§ YOUR ASSIGNMENT
Go through the entries below. Copy out every line that contains "allotment".

*-*-*

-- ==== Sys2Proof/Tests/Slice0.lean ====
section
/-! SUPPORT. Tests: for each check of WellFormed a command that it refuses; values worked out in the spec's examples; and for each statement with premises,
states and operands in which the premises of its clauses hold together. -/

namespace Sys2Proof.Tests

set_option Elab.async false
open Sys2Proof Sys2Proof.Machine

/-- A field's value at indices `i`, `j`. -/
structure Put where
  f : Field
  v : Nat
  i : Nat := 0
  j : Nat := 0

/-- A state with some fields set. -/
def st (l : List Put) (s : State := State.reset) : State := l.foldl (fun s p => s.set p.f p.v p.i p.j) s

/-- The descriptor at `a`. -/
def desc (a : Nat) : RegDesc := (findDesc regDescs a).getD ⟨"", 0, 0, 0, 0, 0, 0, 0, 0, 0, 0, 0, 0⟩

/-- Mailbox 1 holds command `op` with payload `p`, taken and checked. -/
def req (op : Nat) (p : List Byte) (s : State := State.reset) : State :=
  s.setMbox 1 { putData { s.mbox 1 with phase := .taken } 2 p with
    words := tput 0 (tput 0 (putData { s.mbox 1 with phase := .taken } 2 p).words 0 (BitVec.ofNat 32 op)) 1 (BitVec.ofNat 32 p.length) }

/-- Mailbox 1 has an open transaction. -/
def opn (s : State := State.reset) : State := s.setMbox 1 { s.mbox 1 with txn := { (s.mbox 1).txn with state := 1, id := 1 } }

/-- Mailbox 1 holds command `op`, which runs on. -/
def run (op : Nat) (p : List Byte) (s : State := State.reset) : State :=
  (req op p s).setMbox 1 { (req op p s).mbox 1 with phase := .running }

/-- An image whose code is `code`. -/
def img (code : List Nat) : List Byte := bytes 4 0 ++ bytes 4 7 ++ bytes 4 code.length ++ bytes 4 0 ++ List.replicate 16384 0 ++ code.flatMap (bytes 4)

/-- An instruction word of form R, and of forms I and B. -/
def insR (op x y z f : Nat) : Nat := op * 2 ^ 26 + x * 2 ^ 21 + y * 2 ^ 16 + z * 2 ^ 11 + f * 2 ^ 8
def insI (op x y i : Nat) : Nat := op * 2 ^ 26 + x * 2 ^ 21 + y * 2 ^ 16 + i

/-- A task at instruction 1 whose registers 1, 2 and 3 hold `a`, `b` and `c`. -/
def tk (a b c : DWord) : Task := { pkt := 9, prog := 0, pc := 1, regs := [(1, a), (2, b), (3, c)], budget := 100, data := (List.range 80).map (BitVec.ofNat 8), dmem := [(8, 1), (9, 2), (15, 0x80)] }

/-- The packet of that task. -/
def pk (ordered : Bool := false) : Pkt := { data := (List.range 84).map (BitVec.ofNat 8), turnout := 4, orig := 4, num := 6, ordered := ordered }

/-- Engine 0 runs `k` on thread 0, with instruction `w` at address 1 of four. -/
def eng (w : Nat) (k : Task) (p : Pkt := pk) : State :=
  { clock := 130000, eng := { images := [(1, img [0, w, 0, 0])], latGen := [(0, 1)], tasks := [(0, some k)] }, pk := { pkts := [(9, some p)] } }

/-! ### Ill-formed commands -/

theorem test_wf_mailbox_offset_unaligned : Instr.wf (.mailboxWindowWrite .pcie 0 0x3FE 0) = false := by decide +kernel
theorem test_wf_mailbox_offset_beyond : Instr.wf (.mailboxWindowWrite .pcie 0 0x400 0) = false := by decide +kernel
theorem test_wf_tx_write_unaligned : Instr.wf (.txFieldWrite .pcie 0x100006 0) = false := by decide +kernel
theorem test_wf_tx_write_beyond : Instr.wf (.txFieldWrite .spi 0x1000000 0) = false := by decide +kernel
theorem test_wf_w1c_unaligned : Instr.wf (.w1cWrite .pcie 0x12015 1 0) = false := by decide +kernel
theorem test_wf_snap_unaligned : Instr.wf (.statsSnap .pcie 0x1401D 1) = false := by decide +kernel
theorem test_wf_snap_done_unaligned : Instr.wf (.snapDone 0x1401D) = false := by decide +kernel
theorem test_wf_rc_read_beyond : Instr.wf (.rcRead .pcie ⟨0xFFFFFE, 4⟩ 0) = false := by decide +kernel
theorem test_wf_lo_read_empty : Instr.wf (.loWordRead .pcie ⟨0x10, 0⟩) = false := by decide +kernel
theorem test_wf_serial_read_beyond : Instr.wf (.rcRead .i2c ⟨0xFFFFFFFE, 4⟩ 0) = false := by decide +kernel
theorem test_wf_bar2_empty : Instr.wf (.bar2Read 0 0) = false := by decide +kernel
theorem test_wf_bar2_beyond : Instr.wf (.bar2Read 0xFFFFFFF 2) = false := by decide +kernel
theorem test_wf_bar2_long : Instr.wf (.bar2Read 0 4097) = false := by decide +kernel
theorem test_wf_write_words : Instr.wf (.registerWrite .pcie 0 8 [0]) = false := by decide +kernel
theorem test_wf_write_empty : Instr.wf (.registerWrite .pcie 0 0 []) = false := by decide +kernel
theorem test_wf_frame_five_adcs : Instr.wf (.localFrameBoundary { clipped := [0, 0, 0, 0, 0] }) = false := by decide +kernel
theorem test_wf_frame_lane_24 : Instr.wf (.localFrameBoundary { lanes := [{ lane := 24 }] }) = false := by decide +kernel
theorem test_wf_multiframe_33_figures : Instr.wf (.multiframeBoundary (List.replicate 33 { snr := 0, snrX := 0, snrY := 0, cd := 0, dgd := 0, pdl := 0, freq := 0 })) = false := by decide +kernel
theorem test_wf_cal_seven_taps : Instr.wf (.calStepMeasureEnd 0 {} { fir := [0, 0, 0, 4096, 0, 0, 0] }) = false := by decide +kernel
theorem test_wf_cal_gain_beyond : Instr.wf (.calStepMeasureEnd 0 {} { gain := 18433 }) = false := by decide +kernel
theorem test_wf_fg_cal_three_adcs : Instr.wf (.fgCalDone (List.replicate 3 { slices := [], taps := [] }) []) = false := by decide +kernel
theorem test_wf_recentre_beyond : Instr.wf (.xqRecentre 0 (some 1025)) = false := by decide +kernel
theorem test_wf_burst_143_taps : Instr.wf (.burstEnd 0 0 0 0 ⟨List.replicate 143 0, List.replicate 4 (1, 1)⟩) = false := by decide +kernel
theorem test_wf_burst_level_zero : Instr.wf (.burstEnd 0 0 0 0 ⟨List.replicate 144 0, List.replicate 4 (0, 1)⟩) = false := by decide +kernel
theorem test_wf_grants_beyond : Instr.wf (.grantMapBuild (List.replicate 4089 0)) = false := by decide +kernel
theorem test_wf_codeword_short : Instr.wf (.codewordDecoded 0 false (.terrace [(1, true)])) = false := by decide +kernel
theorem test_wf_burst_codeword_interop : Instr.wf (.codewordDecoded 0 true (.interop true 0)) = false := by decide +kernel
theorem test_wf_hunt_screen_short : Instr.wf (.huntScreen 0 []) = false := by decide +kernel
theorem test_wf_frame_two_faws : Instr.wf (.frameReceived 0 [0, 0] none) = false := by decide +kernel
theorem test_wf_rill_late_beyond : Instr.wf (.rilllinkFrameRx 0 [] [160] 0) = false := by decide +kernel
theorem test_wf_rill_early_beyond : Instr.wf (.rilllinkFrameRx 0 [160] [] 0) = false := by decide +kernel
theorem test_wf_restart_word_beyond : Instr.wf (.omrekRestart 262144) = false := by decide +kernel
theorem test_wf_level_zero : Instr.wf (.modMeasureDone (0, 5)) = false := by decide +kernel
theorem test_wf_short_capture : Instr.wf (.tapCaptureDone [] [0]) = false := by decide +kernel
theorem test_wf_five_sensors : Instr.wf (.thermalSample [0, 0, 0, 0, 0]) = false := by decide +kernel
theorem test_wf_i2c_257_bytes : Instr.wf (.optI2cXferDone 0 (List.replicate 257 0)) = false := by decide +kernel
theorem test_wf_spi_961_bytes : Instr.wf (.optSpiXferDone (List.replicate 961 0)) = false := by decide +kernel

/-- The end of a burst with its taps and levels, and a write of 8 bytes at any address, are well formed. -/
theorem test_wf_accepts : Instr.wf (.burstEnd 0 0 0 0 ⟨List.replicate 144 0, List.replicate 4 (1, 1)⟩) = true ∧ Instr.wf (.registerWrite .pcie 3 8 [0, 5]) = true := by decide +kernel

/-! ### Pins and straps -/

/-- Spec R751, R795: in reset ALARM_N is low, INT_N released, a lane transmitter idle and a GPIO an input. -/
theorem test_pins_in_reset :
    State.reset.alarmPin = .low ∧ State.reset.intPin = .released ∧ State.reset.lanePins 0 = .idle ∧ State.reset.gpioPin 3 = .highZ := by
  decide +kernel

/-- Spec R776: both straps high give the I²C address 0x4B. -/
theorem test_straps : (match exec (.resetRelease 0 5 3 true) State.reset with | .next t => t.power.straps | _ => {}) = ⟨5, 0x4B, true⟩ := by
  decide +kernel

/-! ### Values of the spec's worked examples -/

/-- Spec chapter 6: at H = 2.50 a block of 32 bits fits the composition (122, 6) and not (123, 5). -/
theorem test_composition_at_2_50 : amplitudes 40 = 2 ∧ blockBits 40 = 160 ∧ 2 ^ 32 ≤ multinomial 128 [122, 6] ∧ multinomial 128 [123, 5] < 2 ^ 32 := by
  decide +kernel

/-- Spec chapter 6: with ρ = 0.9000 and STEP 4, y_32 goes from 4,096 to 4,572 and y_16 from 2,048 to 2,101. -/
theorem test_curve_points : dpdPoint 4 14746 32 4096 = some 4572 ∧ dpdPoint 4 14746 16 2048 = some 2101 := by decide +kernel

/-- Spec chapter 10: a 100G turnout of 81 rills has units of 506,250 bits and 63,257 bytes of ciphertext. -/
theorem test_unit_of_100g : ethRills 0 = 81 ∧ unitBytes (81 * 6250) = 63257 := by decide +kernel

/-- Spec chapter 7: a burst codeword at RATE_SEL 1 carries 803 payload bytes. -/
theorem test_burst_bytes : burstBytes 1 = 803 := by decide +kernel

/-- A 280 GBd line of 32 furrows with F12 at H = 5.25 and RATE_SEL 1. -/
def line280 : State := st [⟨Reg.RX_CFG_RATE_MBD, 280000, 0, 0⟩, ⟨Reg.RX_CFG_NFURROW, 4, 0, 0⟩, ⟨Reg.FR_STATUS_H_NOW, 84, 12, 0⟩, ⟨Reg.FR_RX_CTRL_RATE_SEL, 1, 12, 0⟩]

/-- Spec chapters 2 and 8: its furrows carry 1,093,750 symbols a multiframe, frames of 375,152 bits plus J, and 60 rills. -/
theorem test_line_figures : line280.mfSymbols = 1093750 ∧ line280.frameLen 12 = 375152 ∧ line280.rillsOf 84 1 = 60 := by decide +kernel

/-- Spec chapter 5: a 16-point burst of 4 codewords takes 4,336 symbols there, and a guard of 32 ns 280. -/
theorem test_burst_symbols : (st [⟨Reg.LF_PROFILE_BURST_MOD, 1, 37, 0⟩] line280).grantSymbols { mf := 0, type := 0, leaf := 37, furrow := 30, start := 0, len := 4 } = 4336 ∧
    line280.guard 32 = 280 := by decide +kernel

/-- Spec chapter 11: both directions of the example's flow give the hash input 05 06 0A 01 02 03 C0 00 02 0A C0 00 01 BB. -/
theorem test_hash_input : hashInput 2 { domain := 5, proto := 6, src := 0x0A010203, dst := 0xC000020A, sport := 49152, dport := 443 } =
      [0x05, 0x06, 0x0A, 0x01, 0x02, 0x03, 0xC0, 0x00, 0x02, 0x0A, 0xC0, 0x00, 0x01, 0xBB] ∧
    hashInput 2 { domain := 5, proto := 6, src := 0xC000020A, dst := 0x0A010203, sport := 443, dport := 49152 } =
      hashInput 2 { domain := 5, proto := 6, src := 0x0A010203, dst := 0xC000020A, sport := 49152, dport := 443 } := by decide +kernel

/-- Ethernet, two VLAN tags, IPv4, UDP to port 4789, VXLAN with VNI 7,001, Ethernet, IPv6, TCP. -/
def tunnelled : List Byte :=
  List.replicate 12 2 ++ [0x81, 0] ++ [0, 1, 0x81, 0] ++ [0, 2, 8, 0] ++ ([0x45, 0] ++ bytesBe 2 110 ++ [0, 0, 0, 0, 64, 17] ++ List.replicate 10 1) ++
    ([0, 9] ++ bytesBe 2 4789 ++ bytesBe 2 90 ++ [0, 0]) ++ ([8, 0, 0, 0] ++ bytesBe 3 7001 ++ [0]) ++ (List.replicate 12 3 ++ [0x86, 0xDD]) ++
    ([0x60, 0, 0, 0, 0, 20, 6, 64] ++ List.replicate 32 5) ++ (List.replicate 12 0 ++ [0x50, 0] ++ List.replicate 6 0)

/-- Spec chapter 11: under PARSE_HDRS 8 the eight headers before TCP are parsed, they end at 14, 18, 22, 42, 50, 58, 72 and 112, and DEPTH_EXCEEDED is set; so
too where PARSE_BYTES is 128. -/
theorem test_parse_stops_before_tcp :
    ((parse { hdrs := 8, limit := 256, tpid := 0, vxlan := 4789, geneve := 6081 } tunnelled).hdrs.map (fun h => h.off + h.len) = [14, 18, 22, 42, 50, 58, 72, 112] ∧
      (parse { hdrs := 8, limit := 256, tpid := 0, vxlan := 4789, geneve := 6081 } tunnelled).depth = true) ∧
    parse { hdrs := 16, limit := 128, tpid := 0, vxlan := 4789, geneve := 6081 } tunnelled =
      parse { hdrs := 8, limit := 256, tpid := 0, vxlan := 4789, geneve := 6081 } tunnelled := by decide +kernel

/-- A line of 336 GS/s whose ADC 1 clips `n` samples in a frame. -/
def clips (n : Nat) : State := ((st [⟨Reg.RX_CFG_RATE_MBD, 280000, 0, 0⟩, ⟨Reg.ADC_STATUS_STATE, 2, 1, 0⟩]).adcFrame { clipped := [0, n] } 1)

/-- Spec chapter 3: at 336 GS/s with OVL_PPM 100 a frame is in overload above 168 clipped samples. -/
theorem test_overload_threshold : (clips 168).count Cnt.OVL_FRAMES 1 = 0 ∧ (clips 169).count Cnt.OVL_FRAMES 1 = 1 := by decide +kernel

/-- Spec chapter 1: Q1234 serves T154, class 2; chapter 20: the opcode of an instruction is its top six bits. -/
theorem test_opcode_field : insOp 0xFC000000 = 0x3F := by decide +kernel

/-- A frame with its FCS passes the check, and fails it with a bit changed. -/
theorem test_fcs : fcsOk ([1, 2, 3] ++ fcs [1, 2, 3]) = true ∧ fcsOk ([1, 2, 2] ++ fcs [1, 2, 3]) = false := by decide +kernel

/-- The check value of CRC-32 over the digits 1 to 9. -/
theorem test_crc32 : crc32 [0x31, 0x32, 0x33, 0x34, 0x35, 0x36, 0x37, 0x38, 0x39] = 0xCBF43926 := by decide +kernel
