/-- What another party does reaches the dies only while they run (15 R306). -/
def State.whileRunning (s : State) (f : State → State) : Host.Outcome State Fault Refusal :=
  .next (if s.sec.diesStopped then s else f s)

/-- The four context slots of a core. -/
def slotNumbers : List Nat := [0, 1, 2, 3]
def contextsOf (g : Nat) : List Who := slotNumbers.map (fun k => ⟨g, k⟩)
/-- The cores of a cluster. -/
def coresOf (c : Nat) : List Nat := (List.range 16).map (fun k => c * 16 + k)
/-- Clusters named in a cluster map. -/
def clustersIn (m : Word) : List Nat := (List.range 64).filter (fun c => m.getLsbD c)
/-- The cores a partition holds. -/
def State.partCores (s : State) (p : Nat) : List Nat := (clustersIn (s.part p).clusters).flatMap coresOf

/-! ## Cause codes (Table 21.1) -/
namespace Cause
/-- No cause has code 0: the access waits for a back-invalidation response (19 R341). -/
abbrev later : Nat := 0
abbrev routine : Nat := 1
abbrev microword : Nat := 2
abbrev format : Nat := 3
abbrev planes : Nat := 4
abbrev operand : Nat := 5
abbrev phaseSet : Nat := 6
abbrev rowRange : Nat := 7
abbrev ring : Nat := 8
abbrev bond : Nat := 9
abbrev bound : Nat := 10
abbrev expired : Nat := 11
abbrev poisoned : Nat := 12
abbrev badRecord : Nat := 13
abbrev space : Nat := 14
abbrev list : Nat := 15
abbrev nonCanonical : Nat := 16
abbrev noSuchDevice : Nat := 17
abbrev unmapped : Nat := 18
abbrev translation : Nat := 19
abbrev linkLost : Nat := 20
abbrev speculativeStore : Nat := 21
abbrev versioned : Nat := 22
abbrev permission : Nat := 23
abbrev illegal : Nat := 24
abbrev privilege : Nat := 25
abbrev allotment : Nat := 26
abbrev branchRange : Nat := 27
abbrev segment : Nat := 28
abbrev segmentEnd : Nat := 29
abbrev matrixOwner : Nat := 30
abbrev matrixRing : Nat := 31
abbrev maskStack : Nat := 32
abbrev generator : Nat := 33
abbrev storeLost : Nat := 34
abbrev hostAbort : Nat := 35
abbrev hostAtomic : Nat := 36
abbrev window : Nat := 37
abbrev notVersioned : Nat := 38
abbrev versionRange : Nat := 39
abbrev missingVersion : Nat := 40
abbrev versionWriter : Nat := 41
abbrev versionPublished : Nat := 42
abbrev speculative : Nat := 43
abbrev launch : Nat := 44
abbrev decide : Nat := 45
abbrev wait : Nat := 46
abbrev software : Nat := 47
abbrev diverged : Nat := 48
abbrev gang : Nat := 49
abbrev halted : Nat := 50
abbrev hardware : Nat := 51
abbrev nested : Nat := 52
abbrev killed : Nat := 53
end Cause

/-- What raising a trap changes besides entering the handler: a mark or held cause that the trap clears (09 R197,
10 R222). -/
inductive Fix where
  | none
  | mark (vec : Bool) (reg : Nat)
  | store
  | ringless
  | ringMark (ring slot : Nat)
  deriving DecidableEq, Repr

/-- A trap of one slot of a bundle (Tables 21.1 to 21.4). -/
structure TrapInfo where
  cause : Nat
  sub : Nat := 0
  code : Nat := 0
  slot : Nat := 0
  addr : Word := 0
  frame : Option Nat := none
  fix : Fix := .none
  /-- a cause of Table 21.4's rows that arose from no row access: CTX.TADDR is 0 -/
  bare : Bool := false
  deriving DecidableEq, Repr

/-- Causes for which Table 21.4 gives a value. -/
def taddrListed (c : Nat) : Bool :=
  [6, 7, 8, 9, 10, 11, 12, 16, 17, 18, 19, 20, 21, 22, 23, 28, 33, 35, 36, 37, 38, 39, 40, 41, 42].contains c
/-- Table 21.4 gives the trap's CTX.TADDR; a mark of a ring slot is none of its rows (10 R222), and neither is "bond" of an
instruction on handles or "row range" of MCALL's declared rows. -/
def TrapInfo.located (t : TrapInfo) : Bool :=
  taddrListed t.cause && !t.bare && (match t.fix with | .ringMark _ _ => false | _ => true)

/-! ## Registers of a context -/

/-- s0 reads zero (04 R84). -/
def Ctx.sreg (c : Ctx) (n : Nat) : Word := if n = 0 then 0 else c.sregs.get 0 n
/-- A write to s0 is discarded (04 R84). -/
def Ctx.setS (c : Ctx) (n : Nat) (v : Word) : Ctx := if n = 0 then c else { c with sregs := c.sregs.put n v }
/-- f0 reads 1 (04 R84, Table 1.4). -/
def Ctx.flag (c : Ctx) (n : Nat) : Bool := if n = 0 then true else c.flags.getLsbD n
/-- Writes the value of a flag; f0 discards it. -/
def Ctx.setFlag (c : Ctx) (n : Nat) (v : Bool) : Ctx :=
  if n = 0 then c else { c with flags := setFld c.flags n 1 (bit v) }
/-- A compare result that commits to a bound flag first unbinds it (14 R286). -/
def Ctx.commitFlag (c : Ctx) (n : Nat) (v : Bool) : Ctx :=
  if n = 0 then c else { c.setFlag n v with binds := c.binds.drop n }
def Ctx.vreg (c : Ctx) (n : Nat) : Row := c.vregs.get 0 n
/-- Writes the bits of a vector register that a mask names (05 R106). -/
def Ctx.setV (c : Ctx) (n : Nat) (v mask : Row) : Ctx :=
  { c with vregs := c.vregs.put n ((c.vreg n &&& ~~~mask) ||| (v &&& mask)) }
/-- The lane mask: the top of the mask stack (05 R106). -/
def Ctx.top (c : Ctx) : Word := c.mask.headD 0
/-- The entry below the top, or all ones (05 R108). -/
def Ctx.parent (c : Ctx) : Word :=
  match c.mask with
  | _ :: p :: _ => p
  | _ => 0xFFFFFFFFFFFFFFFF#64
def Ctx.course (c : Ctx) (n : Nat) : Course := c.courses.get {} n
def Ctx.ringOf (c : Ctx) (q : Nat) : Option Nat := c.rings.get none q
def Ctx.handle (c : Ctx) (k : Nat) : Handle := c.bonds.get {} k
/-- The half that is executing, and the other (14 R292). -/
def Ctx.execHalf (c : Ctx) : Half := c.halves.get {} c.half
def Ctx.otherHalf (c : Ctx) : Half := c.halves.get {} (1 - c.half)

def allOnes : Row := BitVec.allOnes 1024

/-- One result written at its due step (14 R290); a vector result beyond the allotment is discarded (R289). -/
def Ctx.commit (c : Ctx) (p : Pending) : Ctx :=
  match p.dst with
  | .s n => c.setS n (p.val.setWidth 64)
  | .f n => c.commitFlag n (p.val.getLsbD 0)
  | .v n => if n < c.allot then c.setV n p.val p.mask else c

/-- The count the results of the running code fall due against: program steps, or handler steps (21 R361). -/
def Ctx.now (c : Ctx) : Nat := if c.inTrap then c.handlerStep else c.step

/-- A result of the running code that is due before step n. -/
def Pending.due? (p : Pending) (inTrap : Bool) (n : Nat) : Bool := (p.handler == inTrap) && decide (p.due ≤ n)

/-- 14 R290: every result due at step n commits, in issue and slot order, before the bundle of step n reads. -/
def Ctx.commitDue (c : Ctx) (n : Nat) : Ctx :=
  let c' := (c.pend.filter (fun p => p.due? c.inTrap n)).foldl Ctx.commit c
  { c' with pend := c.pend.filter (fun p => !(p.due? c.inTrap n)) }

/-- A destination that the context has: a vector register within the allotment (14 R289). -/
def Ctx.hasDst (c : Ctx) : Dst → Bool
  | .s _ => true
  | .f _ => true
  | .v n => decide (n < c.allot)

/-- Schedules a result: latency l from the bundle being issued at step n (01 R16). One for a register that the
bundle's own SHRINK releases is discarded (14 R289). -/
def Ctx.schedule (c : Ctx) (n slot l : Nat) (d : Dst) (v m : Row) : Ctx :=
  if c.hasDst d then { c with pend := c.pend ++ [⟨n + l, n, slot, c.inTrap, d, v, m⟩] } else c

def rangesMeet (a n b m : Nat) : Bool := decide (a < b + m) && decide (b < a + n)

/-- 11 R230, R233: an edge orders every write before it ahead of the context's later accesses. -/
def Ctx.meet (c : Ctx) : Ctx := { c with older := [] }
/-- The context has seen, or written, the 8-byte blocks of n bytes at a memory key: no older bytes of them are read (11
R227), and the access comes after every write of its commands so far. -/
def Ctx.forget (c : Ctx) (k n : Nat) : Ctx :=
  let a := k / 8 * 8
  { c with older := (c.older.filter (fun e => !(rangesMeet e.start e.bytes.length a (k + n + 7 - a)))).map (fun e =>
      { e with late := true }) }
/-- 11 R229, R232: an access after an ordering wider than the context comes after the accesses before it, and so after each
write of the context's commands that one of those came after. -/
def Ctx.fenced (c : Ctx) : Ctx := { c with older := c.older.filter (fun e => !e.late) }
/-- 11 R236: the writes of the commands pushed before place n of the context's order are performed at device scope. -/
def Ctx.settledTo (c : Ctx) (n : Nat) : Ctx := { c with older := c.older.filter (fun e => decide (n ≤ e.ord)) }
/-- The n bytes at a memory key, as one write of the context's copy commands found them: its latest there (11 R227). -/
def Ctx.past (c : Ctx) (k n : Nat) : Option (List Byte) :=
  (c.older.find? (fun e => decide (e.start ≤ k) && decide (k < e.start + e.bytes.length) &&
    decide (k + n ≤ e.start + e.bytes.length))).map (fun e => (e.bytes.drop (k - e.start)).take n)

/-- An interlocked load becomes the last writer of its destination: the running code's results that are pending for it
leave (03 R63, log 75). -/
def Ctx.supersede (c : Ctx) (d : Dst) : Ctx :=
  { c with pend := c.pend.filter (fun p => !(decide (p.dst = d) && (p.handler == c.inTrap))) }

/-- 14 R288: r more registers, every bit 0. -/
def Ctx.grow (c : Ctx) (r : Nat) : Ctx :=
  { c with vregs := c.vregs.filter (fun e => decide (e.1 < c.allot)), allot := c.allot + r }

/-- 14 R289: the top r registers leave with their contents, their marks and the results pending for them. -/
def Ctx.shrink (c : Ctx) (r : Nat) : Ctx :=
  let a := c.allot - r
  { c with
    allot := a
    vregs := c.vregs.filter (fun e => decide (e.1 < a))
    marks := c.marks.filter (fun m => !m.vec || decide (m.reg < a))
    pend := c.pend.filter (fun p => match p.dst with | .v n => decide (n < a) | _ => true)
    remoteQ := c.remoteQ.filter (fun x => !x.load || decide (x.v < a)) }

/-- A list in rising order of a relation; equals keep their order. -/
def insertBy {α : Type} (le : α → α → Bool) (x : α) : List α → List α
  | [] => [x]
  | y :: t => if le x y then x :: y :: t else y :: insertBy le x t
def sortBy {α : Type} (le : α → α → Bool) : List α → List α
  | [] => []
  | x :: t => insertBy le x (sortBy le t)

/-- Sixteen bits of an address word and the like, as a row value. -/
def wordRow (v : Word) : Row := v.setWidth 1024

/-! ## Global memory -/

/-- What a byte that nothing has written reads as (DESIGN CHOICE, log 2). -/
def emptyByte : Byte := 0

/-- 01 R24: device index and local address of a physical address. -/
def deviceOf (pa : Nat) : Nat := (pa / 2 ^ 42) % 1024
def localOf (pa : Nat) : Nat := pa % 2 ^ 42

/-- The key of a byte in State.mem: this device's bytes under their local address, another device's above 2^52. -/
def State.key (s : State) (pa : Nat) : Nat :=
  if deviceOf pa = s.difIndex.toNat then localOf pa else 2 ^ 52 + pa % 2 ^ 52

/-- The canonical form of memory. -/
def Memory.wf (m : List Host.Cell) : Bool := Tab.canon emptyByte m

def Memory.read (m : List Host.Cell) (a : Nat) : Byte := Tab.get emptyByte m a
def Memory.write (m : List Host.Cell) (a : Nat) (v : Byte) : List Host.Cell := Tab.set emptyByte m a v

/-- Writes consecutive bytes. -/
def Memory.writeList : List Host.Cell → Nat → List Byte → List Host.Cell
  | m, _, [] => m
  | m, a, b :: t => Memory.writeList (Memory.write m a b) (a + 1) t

*-*-*

§ YOUR RESPONSE
abbrev allotment : Nat := 26
/-- One result written at its due step (14 R290); a vector result beyond the allotment is discarded (R289). -/
/-- A destination that the context has: a vector register within the allotment (14 R289). -/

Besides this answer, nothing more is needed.